Ali BADEMCİ
Değerli bir okuyucu bana Şair Yavuz Bülent Bakiler’in HaberTürk TV’nin Öteki Gündem programından sekiz dakikalık bir video kesit göndermiş, kendisine teşekkür ediyorum! Bu yaştan sonra demek ki abilerimizin ne halde olduğunu öğreneceğiz. Bir yazımda “Keşke o Necip Fazıl’ı okumamış ve hiç tanımamış olaydım.” demiştim. İnanın ki Bâkiler’i seyrettikten sonra da benzer karara vardım. Demek ki ya bu abilerimiz bunamış veya bizler onları hiç tanımıyor muşuz! Veya bizler zamana ayak uyduramamış, bir şey okumamış kara cahillermişiz! Allah’ım o ne Atatürk düşmanlığı anlamak dinlemek mümkün değil! Bizler bu işleri gerçekten AKP’nin imam kafaları düzüyor sanıyorduk! Anladım ki bu işin de mimari milliyetçi olarak adlandırılan bizim yıllardan beri abi dediğimiz, kitaplarını okuyup şiirlerini zevkle teneffüs ettiğimiz, programlarında heyecanlandığımız insanlarmış!

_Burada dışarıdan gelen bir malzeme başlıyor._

@[simp] theorem fifoPop_par : (fifoPop s).par = s.par := rfl
@[simp] theorem fifoPop_lfsr : (fifoPop s).lfsr = s.lfsr := rfl
@[simp] theorem fifoPop_n : (fifoPop s).n = s.n := rfl
@[simp] theorem fifoPop_pat : (fifoPop s).pat = s.pat := rfl
@[simp] theorem fifoPop_tab : (fifoPop s).tab = s.tab := rfl
@[simp] theorem fifoPop_tabValid : (fifoPop s).tabValid = s.tabValid := rfl
@[simp] theorem fifoPop_st : (fifoPop s).st = s.st := rfl
@[simp] theorem fifoPop_clr : (fifoPop s).clr = s.clr := rfl
@[simp] theorem fifoPop_clrValid : (fifoPop s).clrValid = s.clrValid := rfl
@[simp] theorem fifoPop_amp : (fifoPop s).amp = s.amp := rfl
@[simp] theorem fifoPop_pol : (fifoPop s).pol = s.pol := rfl
@[simp] theorem fifoPop_off : (fifoPop s).off = s.off := rfl
@[simp] theorem fifoPop_x : (fifoPop s).x = s.x := rfl
@[simp] theorem fifoPop_y : (fifoPop s).y = s.y := rfl
@[simp] theorem fifoPop_e : (fifoPop s).e = s.e := rfl
@[simp] theorem fifoPop_pins : (fifoPop s).pins = s.pins := rfl
@[simp] theorem fifoPop_fifo : (fifoPop s).fifo = s.fifo.tail := rfl
@[simp] theorem fifoPop_ms : (fifoPop s).ms = s.ms := rfl
@[simp] theorem fifoPop_slot0 : (fifoPop s).slot0 = s.slot0 := rfl
@[simp] theorem fifoPop_slot1 : (fifoPop s).slot1 = s.slot1 := rfl
@[simp] theorem fifoPop_active : (fifoPop s).active = s.active := rfl
@[simp] theorem fifoPop_i : (fifoPop s).i = s.i := rfl
@[simp] theorem fifoPop_q : (fifoPop s).q = s.q := rfl
@[simp] theorem fifoPop_firstMinute : (fifoPop s).firstMinute = s.firstMinute := rfl
@[simp] theorem fifoPop_startOffset : (fifoPop s).startOffset = s.startOffset := rfl
@[simp] theorem fifoPop_bg : (fifoPop s).bg = s.bg := rfl
@[simp] theorem fifoPop_tasks : (fifoPop s).tasks = s.tasks := rfl
@[simp] theorem fifoPop_minuteGen : (fifoPop s).minuteGen = s.minuteGen := rfl
@[simp] theorem fifoPop_pushedAny : (fifoPop s).pushedAny = s.pushedAny := rfl
@[simp] theorem fifoPop_wasStarted : (fifoPop s).wasStarted = s.wasStarted := rfl
@[simp] theorem fifoPop_cntInputErr : (fifoPop s).cntInputErr = s.cntInputErr := rfl
@[simp] theorem fifoPop_cntUnderrun : (fifoPop s).cntUnderrun = s.cntUnderrun := rfl
@[simp] theorem fifoPop_cntOverrun : (fifoPop s).cntOverrun = s.cntOverrun := rfl
@[simp] theorem fifoPop_cntTimeSrc : (fifoPop s).cntTimeSrc = s.cntTimeSrc := rfl
@[simp] theorem fifoPop_timeBase : (fifoPop s).timeBase = s.timeBase := rfl
@[simp] theorem fifoPop_reports : (fifoPop s).reports = s.reports := rfl
@[simp] theorem fifoPop_edge : (fifoPop s).edge = s.edge := rfl
@[simp] theorem fifoPop_primed : (fifoPop s).primed = s.primed := rfl
@[simp] theorem fifoPop_free : (fifoPop s).free = s.free := rfl
@[simp] theorem fifoPop_agenda : (fifoPop s).agenda = s.agenda := rfl
end

section
variable (s : State)

@[simp] theorem fifoClear_par : (fifoClear s).par = s.par := rfl
@[simp] theorem fifoClear_lfsr : (fifoClear s).lfsr = s.lfsr := rfl
@[simp] theorem fifoClear_n : (fifoClear s).n = s.n := rfl
@[simp] theorem fifoClear_pat : (fifoClear s).pat = s.pat := rfl
@[simp] theorem fifoClear_tab : (fifoClear s).tab = s.tab := rfl
@[simp] theorem fifoClear_tabValid : (fifoClear s).tabValid = s.tabValid := rfl
@[simp] theorem fifoClear_st : (fifoClear s).st = s.st := rfl
@[simp] theorem fifoClear_clr : (fifoClear s).clr = s.clr := rfl
@[simp] theorem fifoClear_clrValid : (fifoClear s).clrValid = s.clrValid := rfl
@[simp] theorem fifoClear_amp : (fifoClear s).amp = s.amp := rfl
@[simp] theorem fifoClear_pol : (fifoClear s).pol = s.pol := rfl
@[simp] theorem fifoClear_off : (fifoClear s).off = s.off := rfl
@[simp] theorem fifoClear_x : (fifoClear s).x = s.x := rfl
@[simp] theorem fifoClear_y : (fifoClear s).y = s.y := rfl
@[simp] theorem fifoClear_e : (fifoClear s).e = s.e := rfl
@[simp] theorem fifoClear_pins : (fifoClear s).pins = s.pins := rfl
@[simp] theorem fifoClear_fifo : (fifoClear s).fifo = [] := rfl
@[simp] theorem fifoClear_ms : (fifoClear s).ms = s.ms := rfl
@[simp] theorem fifoClear_slot0 : (fifoClear s).slot0 = s.slot0 := rfl
@[simp] theorem fifoClear_slot1 : (fifoClear s).slot1 = s.slot1 := rfl
@[simp] theorem fifoClear_active : (fifoClear s).active = s.active := rfl
@[simp] theorem fifoClear_i : (fifoClear s).i = s.i := rfl
@[simp] theorem fifoClear_q : (fifoClear s).q = s.q := rfl
@[simp] theorem fifoClear_firstMinute : (fifoClear s).firstMinute = s.firstMinute := rfl
@[simp] theorem fifoClear_startOffset : (fifoClear s).startOffset = s.startOffset := rfl
@[simp] theorem fifoClear_bg : (fifoClear s).bg = s.bg := rfl
@[simp] theorem fifoClear_tasks : (fifoClear s).tasks = s.tasks := rfl
@[simp] theorem fifoClear_minuteGen : (fifoClear s).minuteGen = s.minuteGen := rfl
@[simp] theorem fifoClear_pushedAny : (fifoClear s).pushedAny = s.pushedAny := rfl
@[simp] theorem fifoClear_wasStarted : (fifoClear s).wasStarted = s.wasStarted := rfl
@[simp] theorem fifoClear_cntInputErr : (fifoClear s).cntInputErr = s.cntInputErr := rfl
@[simp] theorem fifoClear_cntUnderrun : (fifoClear s).cntUnderrun = s.cntUnderrun := rfl
@[simp] theorem fifoClear_cntOverrun : (fifoClear s).cntOverrun = s.cntOverrun := rfl
@[simp] theorem fifoClear_cntTimeSrc : (fifoClear s).cntTimeSrc = s.cntTimeSrc := rfl
@[simp] theorem fifoClear_timeBase : (fifoClear s).timeBase = s.timeBase := rfl
@[simp] theorem fifoClear_reports : (fifoClear s).reports = s.reports := rfl
@[simp] theorem fifoClear_edge : (fifoClear s).edge = s.edge := rfl
@[simp] theorem fifoClear_primed : (fifoClear s).primed = s.primed := rfl
@[simp] theorem fifoClear_free : (fifoClear s).free = s.free := rfl
@[simp] theorem fifoClear_agenda : (fifoClear s).agenda = s.agenda := rfl
end

section
variable (b : Bool) (v : TimecodeVector) (s : State)
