/-- Everything `BG.FINISH` can do (R177 to R179, R182). -/
theorem doBgFinish_cases {j : Nat} {s t : State} (h : doBgFinish j s = .next t) :
    (s.tasks[j]? = none ∧ t = s)
    ∨ (∃ k, s.tasks[j]? = some k
        ∧ ((∃ v, enc s.par.yearMax k.tuple k.summer = .ok v
              ∧ ((k.gen = s.minuteGen
                    ∧ t = { setSlot k.target v s with tasks := s.tasks.eraseIdx j, bg := .bgOk })
                ∨ (k.gen ≠ s.minuteGen ∧ t = { s with tasks := s.tasks.eraseIdx j })))
          ∨ (enc s.par.yearMax k.tuple k.summer = .error .protocolInputError
              ∧ t = { raiseError .protocolInputError (.tuple k.tuple) s with
                  tasks := s.tasks.eraseIdx j
                  bg := if k.gen = s.minuteGen then .bgInvalid else s.bg }))) := by
  unfold doBgFinish at h
  split at h
  · simp_all
  · rename_i k hk
    injection h with h
    refine .inr ⟨k, hk, ?_⟩
    obtain ⟨v, hv, hs⟩ | ⟨hv, hs⟩ := reportEnc_cases s.par.yearMax k.tuple k.summer { s with tasks := s.tasks.eraseIdx j }
    · rw [hs, hv] at h
      refine .inl ⟨v, hv, ?_⟩
      by_cases hg : k.gen = s.minuteGen
      · exact .inl ⟨hg, by rw [← h]; simp [moveIn, hg, setSlot]⟩
      · exact .inr ⟨hg, by rw [← h]; simp [moveIn, hg]⟩
    · rw [hs, hv] at h
      refine .inr ⟨hv, ?_⟩
      rw [← h]
      by_cases hg : k.gen = s.minuteGen <;> simp [moveIn, hg, raiseError]

/-! ## The step -/

/-- A step is one move of an agent, in the state without its place in the agenda. -/
theorem step_eq {s : State} (hp : s.par.valid = true) : step s = act exec (nextMove s) (dropMove s) := by
  simp [step, stepWith, hp]

/-- A step that answers a next state. -/
theorem step_next {s t : State} (h : step s = .next t) :
    s.par.valid = true ∧ act exec (nextMove s) (dropMove s) = .next t := by
  unfold step stepWith at h
  split at h
  · exact ⟨‹_›, h⟩
  · cases h

/-- A step whose next move is known. -/
theorem step_of_moves {a : Action} {s : State} (h : Moves a s) : step s = act exec a (dropMove s) := by
  rw [step_eq h.1, h.2]

end Sys2Proof.Machine
end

Helâl olsun Pelin Çift’e ki itirazları ile onu bastırdı ve bizlere de Bakiler’in kim olduğunu öğretti. Efendim Atatürk devrinde Kuran-ı Kerim Türkçeleştirilmiş; okullarda okutulan tarih kitaplarında İslâm rencide edilmiş, etrafında inançsız adam çokmuş, âlimler işe yaramazmış! Daha neler neler! Ne olmuş Kur’an tercüme edilmişse kötü mü olmuş! Eksiklik, hatta yanlışlık da olabilir! Hiç olmazsa herkes ne dendiğini anlamış, Allah kelamına kavuşmuş ve bal gibi “ruhbanlar”ın değeri düşmüştür! Bütün mesele bu mu? Karahanlılar devrinde de Kur’an tercüme edildi; okundu öğrenildi ondan sonra Müslüman olundu! Arapça olarak kimse bir şey anlamıyordu.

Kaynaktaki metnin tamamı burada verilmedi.